Современный человек живет в стерильной обстановке (общество стало гигантским профилакторием), утратил способность сопротивляться вирусам. Стали исчезать люди, способные переживать чувство ответственности за происходящее. Рынок стимулирует кипучую деятельность, ускоряет обращение товаров и денег, но при этом утрачивает связь с тем, ради чего все это, собственно, должно происходить. Он стимулирует движение ради движения. Рыночная экономика порождает мобильного индивида, который осваивает весь мир в поисках выгодных сделок. Он приводит в движение товары, деньги и идеи. Но сегодня это похоже на то, как мотор начинает работать вразнос: выключено зажигание и прервана связь с трансмиссией, однако топливо сгорает в результате перегрева стенок цилиндров. Так и рынок начинает работать сам на себя и буквально все оценивать скоростью циркуляции. Он уже не регулируется даже законом стоимости, и сегодня мало кто понимает причины скачков индекса Доу‑Джонса, потому что никто не знает, сколько стоит доллар «на самом деле». Товары продаются по принципу «дороже, чем дорого», а деньги, утратившие связь с материальным обеспечением, становятся чисто спекулятивным знаком, символическим капиталом.

Ж. Бодрийар одним из первых указал на то, сколь странным образом функционирует современная экономика. Кризис 1987 г. на Уоллстрит, наконец, события 1997 и 1998 гг. на биржах Азии, России и Южной Америки – все это финансовые кризисы, которые порождаются не какими‑то деструктивными процессами в реальной экономике. Этим они резко отличаются от кризиса 1929 г., который был вызван просчетами в промышленном производстве. Если раньше деньги обесценивались вслед за снижением материального богатства, то теперь, наоборот, товары обесцениваются вследствие финансовых махинаций. Это означает, что сегодня деньги функционирует как знаки, которые уже не обеспечиваются реальной стоимостью и не регулируются трудом и богатством. Сколько «на самом деле» стоит доллар, не знает никто. Идея золотого или иного натурального обеспечения денег сегодня кажется чересчур архаичной. Однако отрыв от закона стоимости приводит к тому, что экономика превращается в чистую спекуляцию, в производство и циркуляцию символической продукции.

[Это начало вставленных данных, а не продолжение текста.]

-- ==== Sys2Proof/WellFormed.lean ====
section
/-!
DEFINITION. Which commands name something the device has: the ranges of its units, and `Instr.wf`, which holds of a
command whose operands lie in them.  A command that fails it changes nothing (assumption log entry 27).
-/

set_option maxRecDepth 20000

namespace Sys2Proof

/-- A logical core of the eight compute dies, one of the two service cores, or a core of a position that serves no
slot, 0x2000 above its physical core number (R25, R27, R83). -/
def coreOk (c : Nat) : Bool := decide (c < 2048) || c == 0x1000 || c == 0x1001 || (decide (0x2000 ≤ c) && decide (c < 0x2880))

/-- A slot a syllable can stand in: a core, and an odd unit only in a pair (R68). -/
def Slot.ok (sl : Slot) (pair : Bool) : Bool := coreOk sl.core && (pair || !sl.odd)

/-- A physical tile (R25, R27). -/
def tileOk (p : Nat) : Bool := decide (p < 136)
/-- A logical tile (R27). -/
def ltileOk (t : Nat) : Bool := decide (t < 128)
/-- A compute die, and its memory controller (R25). -/
def dieOk (d : Nat) : Bool := decide (d < 8)
/-- A link (R293). -/
def linkOk (n : Nat) : Bool := decide (n < 144)
/-- A router slice (R293). -/
def sliceOk (i : Nat) : Bool := decide (i < 4)
/-- A power domain (R408). -/
def domOk (k : Nat) : Bool := decide (k < 303)
/-- A collective context: 16 in each slice (R350). -/
def ctxOk (c : Nat) : Bool := decide (c < 64)
/-- A unit with repair registers. -/
def RUnit.ok : RUnit → Bool
  | .tile p => tileOk p
  | .mc d => dieOk d
/-- A handshake window of the device (R49). -/
def Window.ok : Window → Bool
  | .tile p => tileOk p
  | .die d => dieOk d
  | .mc d => dieOk d
  | .link n => linkOk n
  | .slice i => sliceOk i
  | .time => true
  | .svc => true
  | .pcie => true
/-- The number of crossings in a window (R49, R62). -/
def Window.crossings : Window → Nat
  | .tile _ => 1
  | .die _ => 0
  | .mc _ => 12
  | .link _ => 10
  | .slice _ => 3
  | .time => 17
  | .svc => 18
  | .pcie => 8
/-- A crossing of a window. -/
def Window.xOk (w : Window) (x : Nat) : Bool := w.ok && decide (x < w.crossings)
/-- A register whose writes enter crossing 10: a watcher slot, AON_ALARM or BRD_SMB (R290). -/
def aonSetting (a : Nat) : Bool :=
  (decide (0xC050300000 ≤ a ∧ a < 0xC050300200) && a % 8 == 0) || a == 0xc060000038 || a == 0xc0a1000000


/-- The command names units the device has, and its operands lie in their ranges. -/
def Instr.wf : Instr → Bool
  | .registerWrite _ _ _ => true
  | .tileMapUpdate die slot _ => dieOk die && slot < 16
  | .calIntervalExpiry w => w.ok
  | .calStep w => w.ok
  | .calTrimWrite w _ => w.ok
  | .nearMiss w _ => w.ok
  | .hfrOffer w x _ => w.xOk x
  | .hfrAck w x => w.xOk x
  | .pulseEvent w x => w.xOk x
  | .pulseHandshakeDone w x => w.xOk x
  | .pulseCountDelivery w x => w.xOk x
  | .queueCrossingWrite w x _ => w.xOk x
  | .queueCrossingRead w x => w.xOk x
  | .dstStopped w x => w.xOk x
  | .dstClockReturn w x => w.xOk x
  | .crossingSideReset w x _ => w.xOk x
  | .xctlResync w x => w.xOk x
  | .resyncComplete w x => w.xOk x
  | .resyncHoldTimeout w x => w.xOk x
  | .add sl _ _ _ => sl.ok true
  | .sub sl _ _ _ => sl.ok true
  | .and sl _ _ _ => sl.ok true
  | .or sl _ _ _ => sl.ok true
  | .xor sl _ _ _ => sl.ok true
  | .andn sl _ _ _ => sl.ok true
  | .min sl _ _ _ => sl.ok true
  | .max sl _ _ _ => sl.ok true
  | .minu sl _ _ _ => sl.ok true
  | .maxu sl _ _ _ => sl.ok true
  | .shl sl _ _ _ => sl.ok true
  | .shr sl _ _ _ => sl.ok true
  | .sar sl _ _ _ => sl.ok true
  | .rol sl _ _ _ => sl.ok true
  | .cmpeq sl _ _ _ => sl.ok true
  | .cmpne sl _ _ _ => sl.ok true
  | .cmplt sl _ _ _ => sl.ok true
  | .cmpltu sl _ _ _ => sl.ok true
  | .cmple sl _ _ _ => sl.ok true
  | .cmpleu sl _ _ _ => sl.ok true
  | .csel sl _ _ _ => sl.ok true
  | .bfx sl _ _ _ => sl.ok true
  | .bfxu sl _ _ _ => sl.ok true
  | .bfi sl _ _ _ => sl.ok true
  | .clz sl _ _ => sl.ok true
  | .ctz sl _ _ => sl.ok true
  | .popc sl _ _ => sl.ok true
  | .bperm sl _ _ _ => sl.ok true
  | .ldil sl _ _ => sl.ok true
  | .ldih sl _ _ => sl.ok true
  | .mul sl _ _ _ => sl.ok true
  | .mulh sl _ _ _ => sl.ok true
  | .mulhu sl _ _ _ => sl.ok true
  | .div sl _ _ _ => sl.ok true
  | .divu sl _ _ _ => sl.ok true
  | .rem sl _ _ _ => sl.ok true
  | .remu sl _ _ _ => sl.ok true
  | .ld8 sl _ _ _ => sl.ok true
  | .ld8u sl _ _ _ => sl.ok true
  | .ld16 sl _ _ _ => sl.ok true
  | .ld16u sl _ _ _ => sl.ok true
  | .ld32 sl _ _ _ => sl.ok true
  | .ld32u sl _ _ _ => sl.ok true
  | .ld64 sl _ _ _ => sl.ok true
  | .st8 sl _ _ _ => sl.ok true
  | .st16 sl _ _ _ => sl.ok true
  | .st32 sl _ _ _ => sl.ok true
  | .st64 sl _ _ _ => sl.ok true
  | .vld sl _ _ _ => sl.ok true
  | .vst sl _ _ _ => sl.ok true
  | .pref sl _ _ _ => sl.ok true
  | .amoadd sl _ _ _ => sl.ok true
  | .amoswap sl _ _ _ => sl.ok true
  | .amocas sl _ _ _ => sl.ok true
  | .fenceRel sl => sl.ok true
  | .fenceAcq sl => sl.ok true
  | .fenceFull sl => sl.ok true
  | .jr sl _ => sl.ok false
  | .callr sl _ _ => sl.ok false
  | .ret sl _ => sl.ok false
  | .br sl _ => sl.ok false
  | .call sl _ => sl.ok false
  | .bz sl _ _ => sl.ok false
  | .bnz sl _ _ => sl.ok false
  | .vfma sl _ _ _ _ _ _ => sl.ok true
  | .vfadd sl _ _ _ _ => sl.ok true
  | .vfsub sl _ _ _ _ => sl.ok true
  | .vfmul sl _ _ _ _ => sl.ok true
  | .vfmin sl _ _ _ _ => sl.ok true
  | .vfmax sl _ _ _ _ => sl.ok true
  | .vcvt sl _ _ _ _ => sl.ok true
  | .vcmp sl _ _ _ _ _ => sl.ok true
  | .viadd sl _ _ _ _ => sl.ok true
  | .visub sl _ _ _ _ => sl.ok true
  | .vimul sl _ _ _ _ => sl.ok true
  | .vpermb sl _ _ _ => sl.ok true
  | .vbcast sl _ _ _ => sl.ok true
  | .vmovg sl _ _ _ _ => sl.ok true
  | .vmovv sl _ _ => sl.ok true
  | .nop sl => sl.ok false
  | .sysMf sl _ _ => sl.ok false
  | .sysMt sl _ _ => sl.ok false
  | .syscall sl _ => sl.ok false
  | .breakpoint sl _ => sl.ok false
  | .mtrap sl _ => sl.ok false
  | .eret sl => sl.ok false
  | .iflushAll sl => sl.ok false
  | .iflushRange sl _ _ => sl.ok false
  | .specbar sl => sl.ok false
  | .wait sl => sl.ok false
  | .sleepQuery sl _ _ => sl.ok false
  | .sleepNap sl _ _ => sl.ok false
  | .sleepReserved sl _ _ => sl.ok false
  | .epochQuery sl _ _ => sl.ok false
  | .epochMark sl _ _ => sl.ok false
  | .epochReserved sl _ _ => sl.ok false
  | .rmClr sl _ => sl.ok false
  | .rmNeg sl _ => sl.ok false
  | .rmStat sl _ _ => sl.ok false
  | .rmAddv sl _ _ => sl.ok false
  | .rmFma4 sl _ _ _ _ => sl.ok false
  | .rmMerge sl _ _ => sl.ok false
  | .rmRnd sl _ _ _ => sl.ok false
  | .rmSt sl _ _ => sl.ok false
  | .rmLd sl _ _ => sl.ok false
  | .copAbsent sl _ _ => sl.ok false
  | .illegalBundle core words => coreOk core && decide (words.length ≤ 8)
  | .interruptEntry core => coreOk core
  | .etlbRead sl _ => sl.ok false
  | .etlbWrite sl _ => sl.ok false
  | .etlbProbe sl _ => sl.ok false
  | .etlbInval sl _ => sl.ok false
  | .etlbInvalAll sl _ => sl.ok false
  | .etlbInvalAsid sl _ => sl.ok false
  | .dropPrivate sl _ => sl.ok false
  | .predFlush sl _ => sl.ok false
  | .bundleAlign core => coreOk core
  | .l1iFill core _ => coreOk core
  | .branchMispredict core => coreOk core
  | .l1dFill core bundle _ => coreOk core && decide (bundle < 4)
  | .storeDrain core _ => coreOk core
  | .homeSliceEvict ptile seg _ => tileOk ptile && seg < 16
  | .rehome _ => true
  | .rehomeSwitch => true
  | .segModeWrite ptile seg _ => tileOk ptile && seg < 16
  | .segErase ptile seg => tileOk ptile && seg < 16
  | .mcTrainingDone d _ => dieOk d
  | .memLevelChange d => dieOk d
  | .selfRefreshEntry d => dieOk d
  | .selfRefreshExit d => dieOk d
  | .segCodeChange ptile _ => tileOk ptile
  | .dramCodeConvert g _ => g < 512
  | .conversionLine d => dieOk d
  | .conversionPartDone d => dieOk d
  | .memFill d => dieOk d
  | .memFillDone d => dieOk d
  | .beaterRewrite u _ => u.ok
  | .spareRowMap ptile _ => tileOk ptile
  | .dramBlockRemap d _ => dieOk d
  | .spareMapWrite ptile seg r _ => tileOk ptile && seg < 16 && r < 8
  | .dramRemapWrite d i _ => dieOk d && i < 1024
  | .recEntryFree u i => u.ok && i < 32
  | .recDecayExpiry u => u.ok
  | .beatPass u => u.ok
  | .beaterVisit u _ => u.ok
  | .beaterPassEnd u _ => u.ok
  | .readRaw u _ => u.ok
  | .writeRaw u _ _ => u.ok
  | .qpush _ lt q _ => ltileOk lt && q < 32
  | .qpushLast _ lt q _ => ltileOk lt && q < 32
  | .qabort _ lt q => ltileOk lt && q < 32
  | .heldPushAccept lt q => ltileOk lt && q < 32
  | .stale lt q => ltileOk lt && q < 32
  | .qpop _ lt q => ltileOk lt && q < 32
  | .queueFlush lt q => ltileOk lt && q < 32
  | .evmodeWrite lt q _ => ltileOk lt && q < 32
  | .qwmWrite lt q _ => ltileOk lt && q < 32
  | .eventArrival src => src < 7712
  | .levelChange src _ => src < 7712
  | .evPendSet w _ => w < 128
  | .evPendClr w _ => w < 128
  | .evClaim c => c < 2048
  | .evEoi c _ => c < 2048
  | .evRing _ => true
  | .aonSettingWrite _ addr _ => aonSetting addr
  | .aonSettingTaken => true
  | .detectProbe n _ => linkOk n
  | .rxLock n => linkOk n
  | .fallback n => linkOk n
  | .trainingFailure n _ => linkOk n
  | .codewordReceive n _ => linkOk n
  | .flitReceive n _ => linkOk n
  | .flitSend n => linkOk n
  | .flitDequeue n => linkOk n
  | .crd n _ _ _ => linkOk n
  | .ack n _ _ => linkOk n
  | .replay n _ _ => linkOk n
  | .init n _ _ => linkOk n
  | .initDone n _ => linkOk n
  | .quietReq n _ => linkOk n
  | .quietAck n _ => linkOk n
  | .quietNak n _ => linkOk n
  | .offReq n _ => linkOk n
  | .offAck n _ => linkOk n
  | .retrain n _ => linkOk n
  | .retire n _ => linkOk n
  | .lctlReserved n _ => linkOk n
  | .lctlResend n => linkOk n
  | .ackTimeExpiry n => linkOk n
  | .replayTimeout n => linkOk n
  | .crdTimeExpiry n => linkOk n
  | .quietIdleExpiry n => linkOk n
  | .wakeSeen n => linkOk n
  | .wakeComplete n => linkOk n
  | .linkRetrainCmd n => linkOk n
  | .fullTrain n => linkOk n
  | .linkRetireCmd n _ => linkOk n
  | .linkEnable n _ => linkOk n
  | .pwrReq n _ => linkOk n
  | .linkTest n _ => linkOk n
  | .healthWindowExpiry n => linkOk n
  | .packetRoute i vc _ => sliceOk i && vc < 8
  | .put i _ => sliceOk i
  | .get i _ => sliceOk i
  | .amo i _ => sliceOk i
  | .ctrl i _ => sliceOk i
  | .qmsg i _ => sliceOk i
  | .qmsgHoldDeliver t q => ltileOk t && q < 32
  | .responseReceive i _ => sliceOk i
  | .reqTimeout _ => true
  | .retryDelayExpiry _ => true
  | .gatherQpush c device t q _ => coreOk c && device < 65536 && ltileOk t && q < 32
  | .gatherQpushLast c device t q _ => coreOk c && device < 65536 && ltileOk t && q < 32
  | .gatherQabort c device t q => coreOk c && device < 65536 && ltileOk t && q < 32
  | .oldPktsDrained i => sliceOk i
  | .collEnable c _ => ctxOk c
  | .collDisable c => ctxOk c
  | .collSubmit c _ => ctxOk c
  | .collUp link _ => linkOk link
  | .collDown link _ => linkOk link
  | .collCombine c => ctxOk c
  | .collTimeout c => ctxOk c
  | .timeExchangeStart _ => true
  | .timeReq link _ _ _ => linkOk link
  | .timeResp link _ _ => linkOk link
  | .ceMark => true
  | .ceAbort => true
  | .extentFull i => i < 256
  | .granuleRead => true
  | .preimageCopy g => g < 2 ^ 26
  | .couchResponse link _ => linkOk link
  | .couchResend _ => true
  | .couchBegin link _ => linkOk link
  | .couchData link _ => linkOk link
  | .couchEnd link _ => linkOk link
  | .couchAbort link _ => linkOk link
  | .couchHb link _ => linkOk link
  | .applyDone => true
  | .reapply => true
  | .discard => true
  | .hbPeriodExpiry => true
  | .chainInConnect _ => true
  | .chainFrameReceive _ _ => true
  | .chainEnum p => p < 256
  | .chainEnumDone _ => true
  | .chainAck _ _ _ _ => true
  | .chainEnumCmd => true
  | .chainSend => true
  | .chainRelease => true
  | .chainResend => true
  | .pwrgdMainFall => true
  | .retentionShed p _ => tileOk p
  | .levelRampStart k => domOk k
  | .levelRampEnd k => domOk k
  | .napEntryStart p => tileOk p
  | .napNow p => tileOk p
  | .napEntryComplete p => tileOk p
  | .napWake p _ _ => tileOk p
  | .napExitComplete p => tileOk p
  | .domainOffRequest k => domOk k && !(152 ≤ k && k < 296)
  | .domainPowerUp k => domOk k && !(152 ≤ k && k < 296)
  | .domainPowerUpDone k => domOk k
  | .devReqOn => true
  | .devReqHold => true
  | .devReqDormant => true
  | .devReqOff => true
  | .devEntryPoint => true
  | .devEntryComplete => true
  | .deviceWake slot _ => slot < 64
  | .dormantExitComplete => true
  | .gateHoldTimeout k => domOk k
  | .pcapXfer _ => true
  | .pcapXferComplete => true
  | .pkgPowerWindow _ => true
  | .thermalStep die _ _ => die < 12
  | .thermalTrip sensor => sensor < 256
  | .regFault k => domOk k
  | .timeAdj _ => true
  | .aonPeriodMeasure _ => true
  | .xtalAbsent => true
  | .xtalReturn => true
  | .timeAlarm => true
  | .aonAlarm => true
  | .coldReset _ _ damage _ => damage.all fun r => r.2.length = 32
  | .deviceReset _ => true
  | .deviceResetRelease _ _ _ => true
  | .rollbackAdv => true
  | .revoke => true
  | .keyProg => true
  | .closeDebug => true
  | .closeUpdate => true
  | .fuseCmdInvalid _ => true
  | .fuseCmdDone => true
  | .bootSelect => true
  | .recoveryImage _ => true
  | .recoveryRecheck => true
  | .bootReqResend => true
  | .bootGo _ _ _ _ _ => true
  | .verify _ => true
  | .sigLoad _ _ => true
  | .attest => true
  | .sigDone => true
  | .xspiRead _ => true
  | .xspiProgram _ => true
  | .xspiErase _ => true
  | .xspiDone _ => true
  | .handover => true
  | .watchdogExpiry => true
  | .kick => true
  | .standbyRun => true
  | .svcXrel _ _ => true
  | .tileMove _ => true
  | .tileCoreStart p c => tileOk p && c < 16
  | .tileCoreReset p c => tileOk p && c < 16
  | .bbWrGo => true
  | .mgmtFrameReceive _ _ => true
  | .txKick => true
  | .mgmtFrameSent => true
  | .wakeIn => true
  | .smbStatus _ => true
  | .smbTemp _ => true
  | .smbWake _ _ => true
  | .smbId _ => true
  | .smbMailboxWrite _ _ => true
  | .smbMailboxRead _ => true
  | .smbIndexWrite _ _ => true
  | .smbIndexRead _ => true
  | .smbRecord _ => true
  | .smbBbStat _ => true
  | .smbAddr _ _ => true
  | .smbusClockTimeout => true
  | .pmbSendByte _ => true
  | .pmbWriteByte _ => true
  | .pmbWriteWord _ => true
  | .pmbReadByte _ => true
  | .pmbReadWord _ => true
  | .pmbBlockRead _ => true
  | .pmbBlockWrite _ => true
  | .pmbRefused _ => true
  | .pmbDone _ _ => true
  | .msiWrite _ => true
  | .pcieInbound _ => true
  | .pcieOutWindow _ offset _ _ => offset < 0x4000000 && offset % 8 = 0
  | .pcieMemRead _ => true
  | .pcieMemWrite _ => true
  | .pcieCfgRead _ => true
  | .pcieCfgWrite _ => true
  | .pcieOutComplete _ _ => true
  | .hotReset => true
  | .pcieMsixSend _ => true
  | .perstAssert => true
  | .pcieLinkChange _ _ _ _ => true
  | .extest _ _ => true
  | .idcode => true
  | .samplePreload _ _ => true
  | .extestPulse _ _ => true
  | .extestTrain _ _ => true
  | .debugAccess code _ => 0x80#8 ≤ code && code < 0xC0#8
  | .bypass _ => true
  | .codewordLock n => linkOk n
  | .retireWaitExpiry n => linkOk n
  | .chainOutConnect _ => true
  | .mgmtLinkChange _ => true
  | .pllLockLoss i => sliceOk i
  | .slewEnd => true
  | .pwrgdAonFall => true

end Sys2Proof
end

Глубочайшие изменения произошли в сфере искусства. Бросается в глаза смешение форм и стилей. Вместо дискуссий между представителями различных непримиримых направлений сегодня царит полное безразличие к различиям, и они воспринимаются как сами собой разумеющиеся буквально на одном полотне, одна половина которого может быть выполнена в классической, а другая – в постмодернистской манере. Искусство перестало творить идеальные образы, выражающие идеалы красоты. Оно всегда с чем‑то соотносилось: с «самими вещами» или с вечными ценностями. Во всяком случае, оно отличалось от повседневности и уводило в мир прекрасного. Поэтому у него была своя территория: картинная галерея, музей, наконец, место в комнате, где человек отвлекался от «злобы дня», где взор его отдыхал, созерцая красивые изображения. Современное искусство сформировалось как протест против резкого разделения прекрасного и безобразного, культурного и некультурного. Наряду с растворением вещей в искусстве происходит растворение искусства в вещах. Перечеркнув границу утопии и реальности, оно исчезает само. Таким образом, есть какая‑то связь дизайна и акций авангардистов, протестовавших против производства прекрасных произведений, которыми может наслаждаться утомленный повседневными делами человек, против места и времени, отведенных искусству: выставочных залов и музеев, театров и концертов, которые посещаются в свободное от работы время. Как бы высокомерно мэтры современного искусства ни относились к дизайнерам и модельерам, они делают общее дело – воплощают эстетические каноны в реальность и этим способствуют исчезновению как реальности, так и искусства. Эстетическое, по мнению Ж. Бодрийара, теперь уже ничего не выражает ни вне человека, ни внутри него. Оно соотносится с самим собой и тоже становится похожим на работающий вразнос механизм. Циркуляция стилей и форм, смена моды заменяет проблему оправдания и обоснования, которая раньше соотносила изменения в искусстве с изменениями социально‑культурных парадигм, ломкой мировоззрения и самопонимания человека.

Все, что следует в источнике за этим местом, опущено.